Giving up a child for adoption is never an easy decision. Before reaching such an important decision it is important to think about what this will mean for you and your child, now and in the future. Not least because following adoption, your parental rights would transfer in full to the adoptive parents, and you would not be able to make decisions about your child, including whether or not you can see them. Placing a child for adoption is a very big step, and unless the person who they are placed with is a very close relative (such as a brother, sister or parent), you must involve Surrey Children's Services.
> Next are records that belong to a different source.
-- ==== Sys2Proof/Tests/Slice0.lean ====
section
/-!
SUPPORT. Tests: words of the spec and the instructions they stand for, ill-formed instructions, worked examples of the spec, and for
every statement a state and operands that meet its hypotheses. Expected values come from the spec's listings, tables and examples.
-/

namespace Sys2Proof.Tests

open Sys2Proof Sys2Proof.Machine Sys2Proof.Claims

-- One test after another, so that the compiler holds few at a time.
set_option Elab.async false

/-! ### Words of the spec -/

/-- Rows of (bits, first word, extension word, instruction) that decode so. -/
abbrev decodesAll (l : List (Nat × Nat × Nat × Instr)) : Prop :=
  ∀ p ∈ l, decodeTableWord p.1 (p.2.1 + 2 ^ 32 * p.2.2.1) = some p.2.2.2

/-- Words of the arith family, from the spec's encodings and listings. -/
theorem test_decode_arith : decodesAll [
    (32, 0x0210A241, 0x00000000, .iaddSi 0 10 9 1),
    (32, 0x02105084, 0x00000000, .iaddSi 0 5 2 4),
    (64, 0x06110000, 0x08C04060, .iaddL (.lr ⟨2, 0, 0, 0, 0, 70, 2, 3, false, false, false, false, false⟩)),
    (64, 0x06110000, 0x006080A2, .iaddL (.lr ⟨2, 0, 0, 0, 0, 3, 4, 5, false, false, false, true, false⟩)),
    (32, 0x0060A30E, 0x00000000, .iadd64Sr 0 10 12 14),
    (32, 0x05A8703D, 0x00000000, .moviSu 7 0x3D)] := by
  decide

theorem test_decode_arith1 : decodesAll [
    (32, 0x0188824A, 0x00000000, .selSr 2 8 9 10),
    (32, 0x01E02187, 0x00000000, .icmpLtSc 0 0 1 0 6 7),
    (64, 0x07C32200, 0x0280C0E0, .icmpL ⟨6, 4, 2, 0, 0, 20, 6, 7, false, false, false, false, false⟩),
    (64, 0x07930000, 0x00800001, .movSpecial ⟨6, 0, 0, 0, 0, 4, 0, 0, false, false, false, false, true⟩),
    (64, 0x07930005, 0x00C00011, .movSpecial ⟨6, 0, 0, 5, 0, 6, 0, 0, true, false, false, false, true⟩)] := by
  decide

/-- Words of the float family, from the spec's encodings and listings. -/
theorem test_decode_float : decodesAll [
    (32, 0x483061C8, 0x00000000, .fmulSr 0 6 7 8),
    (32, 0x08109106, 0x00000000, .faddSr 0 9 4 6),
    (64, 0x0E140100, 0x006080A0, .faddL (.lr ⟨8, 0, 1, 0, 0, 3, 4, 5, false, false, false, false, false⟩)),
    (64, 0x0E380607, 0x3F000000, .fmulL (.li ⟨false, 0, 6, 7, 0x3F000000⟩)),
    (64, 0x0F25C000, 0x00406002, .cvtL ⟨11, 8, 0, 0, 0, 2, 3, 0, false, false, false, true, false⟩)] := by
  decide

/-- Words of the narrow family, from the spec's encodings and listings. -/
theorem test_decode_narrow : decodesAll [
    (64, 0x1625D809, 0x01804061, .dot8L ⟨11, 11, 0, 9, 0, 12, 2, 3, false, false, false, false, true⟩),
    (32, 0x10308400, 0x00000000, .qpackSr 0 8 16)] := by
  decide

/-- Words of the cross family, from the spec's encodings and listings. -/
theorem test_decode_cross : decodesAll [
    (32, 0x12605101, 0x00000000, .xbflySi 0 5 4 1),
    (32, 0x10918000, 0x00000000, .elect 3)] := by
  decide

/-- Words of the memory family, from the spec's encodings and listings. -/
theorem test_decode_memory : decodesAll [
    (32, 0x9A104080, 0x00000000, .ldSi 0 4 2 0),
    (64, 0x26130303, 0x01404180, .atomL ⟨6, 0, 3, 3, 0, 10, 2, 12, false, false, false, false, false⟩),
    (64, 0x26500303, 0x02008288, .cas128L ⟨0, 0, 3, 3, 0, 16, 4, 20, false, true, false, false, false⟩),
    (64, 0x26B40800, 0x2000C0A0, .demaL ⟨8, 1, 0, 0, 1, 0, 6, 5, false, false, false, false, false⟩),
    (64, 0x26A40800, 0x000040C0, .daddL ⟨8, 1, 0, 0, 0, 0, 2, 6, false, false, false, false, false⟩),
    (32, 0x20E0A000, 0x00000000, .odoAdv 0 10 0)] := by
  decide

theorem test_decode_memory1 : decodesAll [
    (32, 0x22804081, 0x00000000, .dldSi 0 4 2 1)] := by
  decide

/-- Words of the limb family, from the spec's encodings and listings. -/
theorem test_decode_limb : decodesAll [
    (32, 0x21000002, 0x00000000, .lbind 2),
    (32, 0x21100000, 0x00000000, .lfree),
    (64, 0x27A3070B, 0x01410120, .lmadL ⟨6, 0, 7, 11, 0, 10, 8, 9, false, false, false, false, false⟩),
    (64, 0x2773000A, 0x016160C5, .lshlL ⟨6, 0, 0, 10, 0, 11, 11, 6, false, false, true, false, true⟩),
    (64, 0x27230605, 0x01404080, .laddL ⟨6, 0, 6, 5, 0, 10, 2, 4, false, false, false, false, false⟩),
    (32, 0x2170A28D, 0x00000000, .lshlSr 0 10 10 13)] := by
  decide

theorem test_decode_limb1 : decodesAll [
    (32, 0x2120B2CC, 0x00000000, .laddSr 0 11 11 12)] := by
  decide
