-- ==== Sys2Proof/Machine/HostView.lean ====
section
/-!
DEFINITION. What the host does with the machine besides loading it (70_reset_and_hazards.md R130, R131): it runs it
(42_control.md R95) and reads its state, with the numbers the spec gives to names (10_state.md R15, 60_exceptions.md R100).
-/
namespace Sys2Proof.Machine

/-- The numbers of `STATUS` (10_state.md R15). -/
def Status.code : Status → Nat
  | .running => 0
  | .halted => 1
  | .faulted => 2

/-- The numbers of the fault kinds (60_exceptions.md R100). -/
def FaultKind.code : FaultKind → Nat
  | .parseError => 1
  | .unknownOpcode => 2
  | .unknownParameterMode => 3
  | .addressOutOfBounds => 4
  | .inputExhausted => 5
  | .arithmeticOverflow => 6

/-- The number of `FAULT`'s kind, 0 for `none` (60_exceptions.md R100). -/
def State.faultCode (s : State) : Nat :=
  match s.fault with
  | none => 0
  | some r => r.kind.code

/-- What the host may read (70 R130): `STATUS`, `FAULT`, `PC`, `MEM`, `OUT_LOG`. -/
structure Report where
  status : Status
  fault : Option FaultRecord
  pc : Nat
  mem : List Int
  outLog : List Int
deriving DecidableEq, Repr

/-- Reading the state (70 R130). -/
def State.report (s : State) : Report :=
  { status := s.status, fault := s.fault, pc := s.pc, mem := s.mem.map Prod.snd, outLog := s.outLog }

/-- `Run()` (42_control.md R95) for at most `fuel` steps. -/
def runFor : (fuel : Nat) → State → Host.Outcome State Fault Refusal
  | 0, s => .next s
  | fuel + 1, s =>
    match s.status with
    | .running =>
      match step s with
      | .next t => runFor fuel t
      | .fault r => .fault r
      | .refused r => .refused r
    | .halted => .next s
    | .faulted => .next s

/-- The number of steps that ends every run (42_control.md R97). -/
def runBound (s : State) : Nat := (s.mem.size + 1) / 2 + 1

/-- `Run()` (42_control.md R95): its bound loses no run (R97; DEDUCED, log entry 18). -/
def run (s : State) : Host.Outcome State Fault Refusal := runFor (runBound s) s

end Sys2Proof.Machine
end

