-- ==== Sys2Proof/Certificates/Slice0/Obligations.lean ====
section
/-!
DEFINITION. The statements about the machine, each from the rules of spec/ its docstring names. A docstring that says
'decision Dn' names a choice of the spec's own (92_eei_decisions.md) that the statement, or a clause of it, rests on.
-/

section
open Sys2Proof Sys2Proof.Machine

/-! ### Words and their decoding -/

/-- 30_encoding.md section 3: a word decodes to an instruction exactly when it is that instruction's word, so decoding
inverts encoding and no other word is an instruction. -/
def Obligations.DecodeInvertsEncode : Prop :=
  ∀ (w : Int) (i : Instr), decode w = .ok i ↔ w = encode i

/-- 30_encoding.md section 3: the words that decode are the 21 of the opcode table. -/
def Obligations.LegalWordsAreTheOpcodeTable : Prop :=
  ∀ w : Int, (∃ i, decode w = .ok i) ↔ w ∈ legalWords

/-- 95_test_vectors.md section 2: one word of each instruction, with its modes. -/
def Obligations.DecodesOneWordOfEachInstruction : Prop :=
  decode 11001 = .ok (.add .position .immediate .immediate) ∧
  decode 1002 = .ok (.mul .position .immediate .position) ∧
  decode 103 = .ok (.inp .immediate) ∧ decode 104 = .ok (.out .immediate) ∧ decode 99 = .ok .hlt

/-- R61: a word whose two low digits are no opcode raises `UnknownOpcode` with those digits, whatever its higher digits
and whatever the cells after it. -/
def Obligations.UnknownOpcodeIsReported : Prop :=
  ∀ w : Nat, w % 100 ∉ [1, 2, 3, 4, 99] →
    decode w = .error (.unknownOpcode (w % 100 : Nat)) ∧
    ∀ s : State, s.status = .running → s.mem.read s.pc = some (w : Int) →
      step s = .next (faultedWith s .unknownOpcode (w % 100 : Nat) none)

/-- 30_encoding.md section 4, decision D7: a negative word raises `UnknownOpcode` with the whole word. -/
def Obligations.NegativeWordIsNoInstruction : Prop :=
  ∀ w : Int, w < 0 →
    decode w = .error (.unknownOpcode w) ∧
    ∀ s : State, s.status = .running → s.mem.read s.pc = some w →
      step s = .next (faultedWith s .unknownOpcode w none)

/-- R62: for a known opcode, a digit 2 to 9 at a mode position `k` in use raises `UnknownParameterMode` with the digit and
`k`, the digits below it being good. -/
def Obligations.UnknownModeDigitIsReported : Prop :=
  ∀ w nops k : Nat, (w % 100, nops) ∈ [(1, 3), (2, 3), (3, 1), (4, 1)] → 1 ≤ k → k ≤ nops →
    2 ≤ w / 10 ^ (k + 1) % 10 → (∀ j, 1 ≤ j → j < k → w / 10 ^ (j + 1) % 10 ≤ 1) →
    decode w = .error (.unknownMode (w / 10 ^ (k + 1) % 10) k) ∧
    ∀ s : State, s.status = .running → s.mem.read s.pc = some (w : Int) →
      step s = .next (faultedWith s .unknownParameterMode (w / 10 ^ (k + 1) % 10 : Nat) (some k))

/-- 30_encoding.md section 4, decision D6: a nonzero digit above the last mode digit in use is reserved and raises
`UnknownParameterMode` with the digit and its position, the digits below it being good. -/
def Obligations.ReservedDigitIsReported : Prop :=
  ∀ w nops k : Nat, (w % 100, nops) ∈ [(1, 3), (2, 3), (3, 1), (4, 1), (99, 0)] → nops < k →
    w / 10 ^ (k + 1) % 10 ≠ 0 → (∀ j, 1 ≤ j → j ≤ nops → w / 10 ^ (j + 1) % 10 ≤ 1) →
    (∀ j, nops < j → j < k → w / 10 ^ (j + 1) % 10 = 0) →
    decode w = .error (.unknownMode (w / 10 ^ (k + 1) % 10) k) ∧
    ∀ s : State, s.status = .running → s.mem.read s.pc = some (w : Int) →
      step s = .next (faultedWith s .unknownParameterMode (w / 10 ^ (k + 1) % 10 : Nat) (some k))
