/-- An instruction completes in the altered state as in the state itself. -/
theorem effect_altered_ok {i : Instr} {t : State}
    (hfits : ∀ v, fitsCell s.params.width v = true → fitsCell (g s.params.width) v = true)
    (hinput : ∀ v, inputAt s.params.input s.inPos = some v → inputAt s.params.input (s.inPos + k) = some v)
    (h : effect i s = .ok t) : effect i (s.altered g k earlier) = .ok (t.altered g k earlier) := by
  cases i with
  | add m1 m2 m3 => exact aluInstr_altered_ok hfits h
  | mul m1 m2 m3 => exact aluInstr_altered_ok hfits h
  | inp m1 =>
    obtain ⟨d, v, hd, hv, hf, rfl⟩ := inputInstr_eq_ok_iff.1 h
    refine inputInstr_eq_ok_iff.2 ⟨d, v, hd, hinput v hv, hfits v hf, ?_⟩
    simp [State.altered, State.consumeInput, State.writeCell, State.advance, Nat.add_right_comm]
  | out m1 =>
    obtain ⟨v, hv, rfl⟩ := outputInstr_eq_ok_iff.1 h
    refine outputInstr_eq_ok_iff.2 ⟨v, hv, ?_⟩
    simp [State.altered, State.emit, State.advance]
  | hlt =>
    cases h
    rfl

/-- An instruction faults in the altered state as in the state itself. -/
theorem effect_altered_error {i : Instr} {c : Cause}
    (hover : c.kind = .arithmeticOverflow →
      ∀ v, fitsCell s.params.width v = false → fitsCell (g s.params.width) v = false)
    (hinput : ∀ v, inputAt s.params.input s.inPos = some v → inputAt s.params.input (s.inPos + k) = some v)
    (hexhausted : inputAt s.params.input s.inPos = none → k = 0)
    (h : effect i s = .error c) : effect i (s.altered g k earlier) = .error c := by
  cases i with
  | add m1 m2 m3 => exact aluInstr_altered_error hover h
  | mul m1 m2 m3 => exact aluInstr_altered_error hover h
  | inp m1 =>
    refine inputInstr_eq_error_iff.2 ?_
    obtain hx | ⟨d, hd, ⟨hnone, rfl⟩ | ⟨v, hv, hf, rfl⟩⟩ := inputInstr_eq_error_iff.1 h
    · exact .inl hx
    · obtain rfl := hexhausted hnone
      exact .inr ⟨d, hd, .inl ⟨hnone, rfl⟩⟩
    · exact .inr ⟨d, hd, .inr ⟨v, hinput v hv, hover rfl v hf, rfl⟩⟩
  | out m1 =>
    obtain ⟨x, hx, rfl⟩ := outputInstr_eq_error_iff.1 h
    exact outputInstr_eq_error_iff.2 ⟨x, hx, rfl⟩
  | hlt => cases h

theorem step_eq_raise_of_fetch {c : Cause} (hs : s.status = .running) (h : fetchInstr s = .error c) :
    step s = .next (s.raise c) := by
  simp only [step, hs, h, settle]

/-- A step of the altered state is the altered step: what fits still fits, what overflows still does where the step
overflows, and the input has the same value. -/
theorem step_altered {t : State}
    (hfits : ∀ v, fitsCell s.params.width v = true → fitsCell (g s.params.width) v = true)
    (hover : ∀ r, t.fault = some r → r.kind = .arithmeticOverflow →
      ∀ v, fitsCell s.params.width v = false → fitsCell (g s.params.width) v = false)
    (hinput : ∀ v, inputAt s.params.input s.inPos = some v → inputAt s.params.input (s.inPos + k) = some v)
    (hexhausted : inputAt s.params.input s.inPos = none → k = 0)
    (h : step s = .next t) : step (s.altered g k earlier) = .next (t.altered g k earlier) := by
  obtain ⟨hn, rfl⟩ | ⟨hs, c, hc, rfl⟩ | ⟨hs, i, hi, he⟩ := step_cases h
  · exact step_of_terminal hn
  · exact step_eq_raise_of_fetch hs hc
  · have hexec : step (s.altered g k earlier) = exec i (s.altered g k earlier) := step_eq_exec hs hi
    rw [hexec, exec_eq_settle, settle_eq_next_iff]
    obtain hok | ⟨c, hc, rfl⟩ := exec_cases he
    · exact .inl (effect_altered_ok hfits hinput hok)
    · exact .inr ⟨c, effect_altered_error (hover _ rfl) hinput hexhausted hc, rfl⟩
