-- ==== Sys2Proof/Machine/State.lean ====
section
/-! DEFINITION. The state of the part, block by block, and the state right after a hard reset. -/

namespace Sys2Proof.Machine

/-! ### Departures and calling lists (02, 03) -/

/-- Departure status (R22). -/
inductive Status where
  | scheduled
  | expected
  | delayed
  | cancelled
  | departed
  deriving DecidableEq, Repr

/-- Platform suffix (R194). -/
inductive Suffix where
  | none
  | a
  | b
  | c
  | d
  deriving DecidableEq, Repr

/-- A platform: number 1..99 and suffix (R22). -/
structure Platform where
  number : Nat
  suffix : Suffix
  deriving DecidableEq, Repr

/-- Stop kind (R49). -/
inductive StopKind where
  | normal
  | request
  | cancelled
  | split
  deriving DecidableEq, Repr

/-- A stop record (R49). -/
structure Stop where
  station : Nat
  kind    : StopKind
  time    : Option Nat
  deriving DecidableEq, Repr

/-- A Calling Pool block in use: its number in the pool and its stop records (R48). -/
structure Block where
  id    : Nat
  stops : List Stop
  deriving DecidableEq, Repr

/-- A complete calling list: its revision and its chain of blocks (R49, R50). -/
structure CallingList where
  rev   : Nat
  chain : List Block
  deriving DecidableEq, Repr

/-- A build context (R50). Stops held is the number of stops in the chain. -/
structure Build where
  rev          : Nat
  expectedPart : Nat
  chain        : List Block
  cut          : Bool
  timeout      : Nat
  deriving DecidableEq, Repr

/-- An entry of the Departure Table (R22). List state COMPLETE is `list` present, NONE is `list` absent (R50). -/
structure Entry where
  id             : Nat
  rev            : Nat
  sched          : Nat
  expected       : Option Nat
  status         : Status
  platform       : Platform
  moved          : Bool
  dest           : Nat
  via            : Nat
  cars           : Nat
  departedLinger : Option Nat
  movedLinger    : Option Nat
  list           : Option CallingList
  build          : Option Build
  stale          : Bool
  truncated      : Bool
  deriving DecidableEq, Repr

/-- A record of the Removal Memory (R26). -/
structure Removal where
  id  : Nat
  rev : Nat
  deriving DecidableEq, Repr

/-- The Departure Table in key order, the Removal Memory oldest first, and the free list of the Calling Pool head first. -/
structure Board where
  table  : List Entry
  memory : List Removal
  free   : List Nat
  deriving DecidableEq, Repr

/-! ### Station Clock (04) -/

/-- The Station Clock. `lost` is the source state LOST and the Clock Lost condition. `lastEdge` is in microseconds since
the end of reset. -/
structure Clock where
  hours    : Nat
  minutes  : Nat
  seconds  : Nat
  valid    : Bool
  lost     : Bool
  lastEdge : Nat
  counted  : Nat
  deriving DecidableEq, Repr

/-! ### Names and fonts (05, 06) -/

/-- The form a reference item selects (R84). -/
inductive Selector where
  | full
  | short
  deriving DecidableEq, Repr

/-- An item of a glyph string (R84). -/
inductive Item where
  | glyph (code : Nat)
  | ref (target : Nat) (form : Selector)
  deriving DecidableEq, Repr

/-- A Name Table entry (R82). -/
structure NameEntry where
  code     : Nat
  full     : List Item
  short    : Option (List Item)
  fallback : Nat × Nat × Nat
  deriving DecidableEq, Repr

/-- A form that a walk can stand in: an entry's full or short form, or the free string of the request (R91). -/
inductive WalkedForm where
  | full (code : Nat)
  | short (code : Nat)
  | free
  deriving DecidableEq, Repr

/-- A position on the Expansion Stack: the form being walked, and the next item to take in it (R91). -/
structure StackPos where
  form : WalkedForm
  next : Nat
  deriving DecidableEq, Repr

/-- The Name Store: the table in ascending code order, and the Expansion Stack. -/
structure Names where
  table : List NameEntry
  stack : List StackPos
  deriving DecidableEq, Repr

/-- A loaded glyph cell: its advance and its rows of pixels, row 0 at the top, column 0 leftmost (R103). -/
structure Cell where
  advance : Nat
  rows    : List (List Bool)
  deriving DecidableEq, Repr

/-- A font record (R102). `cells` holds the loaded cells by code, in ascending order. -/
structure FontRecord where
  defined    : Bool
  height     : Nat
  nominalGap : Nat
  minGap     : Nat
  cells      : List (Nat × Cell)
  deriving DecidableEq, Repr

/-- The Font Store: fonts 0..3 and the Symbol Set, id 4. -/
structure Fonts where
  font0   : FontRecord
  font1   : FontRecord
  font2   : FontRecord
  font3   : FontRecord
  symbols : FontRecord
  deriving DecidableEq, Repr

/-! ### Layouts, pages and notices (07), and the Composer's share of them (08) -/

/-- Field kind (R122). -/
inductive FieldKind where
  | destination
  | via
  | scheduled
  | status
  | due
  | platform
  | cars
  | calling
  | clock
  | notice
  | static
  deriving DecidableEq, Repr

/-- Alignment (R122). -/
inductive Align where
  | left
  | centre
  | right
  deriving DecidableEq, Repr

/-- Fit policy (R122). -/
inductive FitPolicy where
  | truncate
  | scroll
  deriving DecidableEq, Repr

/-- A field record (R122). -/
structure FieldRecord where
  kind        : FieldKind
  slot        : Nat
  x           : Nat
  y           : Nat
  width       : Nat
  font        : Nat
  align       : Align
  fit         : FitPolicy
  speed       : Nat
  spacer      : Nat
  noticeSlot  : Nat
  text        : List Item
  showSeconds : Bool
  deriving DecidableEq, Repr

/-- The result of a field's last painting (R157). -/
inductive FieldResult where
  | notPainted
  | empty
  | noFont
  | fitFull
  | fitCondensed
  | fitShort
  | fitShortCondensed
  | truncated
  | clipped
  | scrolling
  deriving DecidableEq, Repr

/-- The marks of a text (R143). -/
structure Marks where
  cut      : Bool
  missing  : Bool
  deep     : Bool
  replaced : Bool
  deriving DecidableEq, Repr

/-- The status of a field (R157). -/
structure FieldStatus where
  result  : FieldResult
  marks   : Marks
  standIn : Bool
  offHead : Bool
  deriving DecidableEq, Repr

/-- A field record and its status. -/
structure FieldSlot where
  record : FieldRecord
  status : FieldStatus
  deriving DecidableEq, Repr

/-- A ticker context (R151). For an overlay `bound` is the overlay number (R155). `loop` is L and `pos` is p. -/
structure Ticker where
  bound   : Option Nat
  text    : List Nat
  marks   : Marks
  loop    : Nat
  pos     : Nat
  pending : Bool
  deriving DecidableEq, Repr

/-- Phase of a head's page (R126, R127). -/
inductive Phase where
  | dwell
  | hold
  deriving DecidableEq, Repr

/-- Page state of a head (R126, R127). `page` is q; `holdSet` holds field indices in ascending order. -/
structure PageState where
  page    : Nat
  phase   : Phase
  dwell   : Nat
  hold    : Nat
  holdSet : List Nat
  deriving DecidableEq, Repr

/-- The Shadow of a head: the saved page state and ticker contexts (R131). -/
structure Shadow where
  page    : PageState
  tickers : List (Nat × Ticker)
  deriving DecidableEq, Repr

/-- What a DEFINED head shows: its pages (overlay NONE, Shadow empty), or an overlay with its notice slot and the Shadow. -/
inductive HeadMode where
  | pages (p : PageState)
  | overlay (slot : HeadIx) (shadow : Shadow)
  deriving DecidableEq, Repr

/-- Brightness mode of a head record (R118). -/
inductive Brightness where
  | auto
  | fixed (level : Nat)
  deriving DecidableEq, Repr

/-- A DEFINED head (R118) with the ticker contexts the Composer holds for it (R151, R155). `fields` and `tickers` are
by field index, in ascending order. -/
structure Head where
  width         : Nat
  height        : Nat
  brightness    : Brightness
  overlayFont   : Nat
  overlayRow    : Nat
  fields        : List (Nat × FieldSlot)
  mode          : HeadMode
  tickers       : List (Nat × Ticker)
  overlayTicker : Option Ticker
  deriving DecidableEq, Repr

/-- What Layout and Page Control holds for a head index: the record, or none while UNDEFINED; the Blank flag (R133); the
overlay number (R131). -/
structure HeadEntry where
  head          : Option Head
  blank         : Bool
  overlayNumber : Nat
  deriving DecidableEq, Repr

/-- Notice priority (R129). -/
inductive Priority where
  | info
  | overlay
  deriving DecidableEq, Repr

/-- A HELD notice slot (R129). Duration absent is "until cleared". -/
structure Notice where
  priority : Priority
  mask     : Byte
  duration : Option Nat
  text     : List Item
  deriving DecidableEq, Repr

/-! ### Compositions and the Frame Store (08) -/

/-- The copy of a build context in a row snapshot: every field of R50, the chain as the numbers of its blocks, and none of its
stops (R62, log 31). -/
structure BuildCopy where
  rev          : Nat
  expectedPart : Nat
  held         : Nat
  blocks       : List Nat
  cut          : Bool
  timeout      : Nat
  deriving DecidableEq, Repr

/-- The copy of an entry in a row snapshot (R42, R62, R140): every field of R22, its build as the context without the stops, and
the stops of its complete list, in running order, when it has one. `entry.build` is `none` in a copy: `build` stands for it. The
blocks its list and its build name are not held by the copy (log 31). -/
structure RowCopy where
  entry : Entry
  build : Option BuildCopy
  stops : Option (List Stop)
  deriving DecidableEq, Repr

/-- The rows of a snapshot (R140): the overlay, or k and one row for each slot 1..k. -/
inductive Rows where
  | overlay (slot : HeadIx) (number : Nat)
  | slots (k : Nat) (rows : List (Option RowCopy))
  deriving DecidableEq, Repr

/-- The row snapshot of a composition: the rows, the clock value and its validity (R140). -/
structure Snapshot where
  rows    : Rows
  hours   : Nat
  minutes : Nat
  seconds : Nat
  valid   : Bool
  deriving DecidableEq, Repr

/-- A composition in flight: its snapshot and the field last painted (R141). -/
structure Composition where
  snapshot : Snapshot
  painted  : Option Nat
  deriving DecidableEq, Repr

/-- A pixel buffer of 256 columns by 32 rows: pixel (x, y) is bit 256 y + x, set when lit (R158). -/
abbrev Pixels := BitVec 8192

/-- State of a back buffer (R158). -/
inductive BackState where
  | idle
  | composing
  | complete
  deriving DecidableEq, Repr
Getting support if you are thinking about placing your child for adoption

Your GP or midwife can refer you to Surrey Children's Services for help and advice, or you can contact Surrey's adoption team directly if you think that adoption might be the right thing for your child.

  1. Surrey Children's Services will contact you to offer support and advice.
  2. If you would like us to arrange temporary care for your child pending adoption, we will arrange a foster placement for your child, and you will be able to see your child by arrangement.
  3. Until your baby is six weeks old you cannot formally give permission for adoption. After that an officer appointed by the court will meet you to check you understand the full implications of adoption.
  4. While you make the decision about adoption we will ask you to share information about yourself for your child to have in the future. You can also tell us what things are important to your child and we will use this in helping chose the right adoptive parents for them.

Children's Services have told you that they think your child should be adopted and you don't agree

Sometimes Children's Services have concerns about a child, and have reached a conclusion that the child should be adopted. This only happens after strenuous efforts are made to support the parents and to consider whether there is a friends and family carer from the child's network who might offer care. Only after all options have been considered can Children's Services recommend to the court that a child is adopted against their parent's wishes, and the decision whether or not to go ahead with adoption rests with the court.

If you are worried that Children's Services are recommending adoption for your child, and that you need advice, you would be entitled to legal representation within the court process. We can also arrange for you to discuss the implications of adoption with a birth relative worker – a specialist social worker who does not have a role in making any recommendations to the court. This specialist can talk to you about:

  • The adoption process
  • How contact works, post-adoption
  • Your hopes for your child
  • The type of family you would wish for them, if they cannot live with you
  • Accessing counselling

The Family Rights Group can provide you with information as well.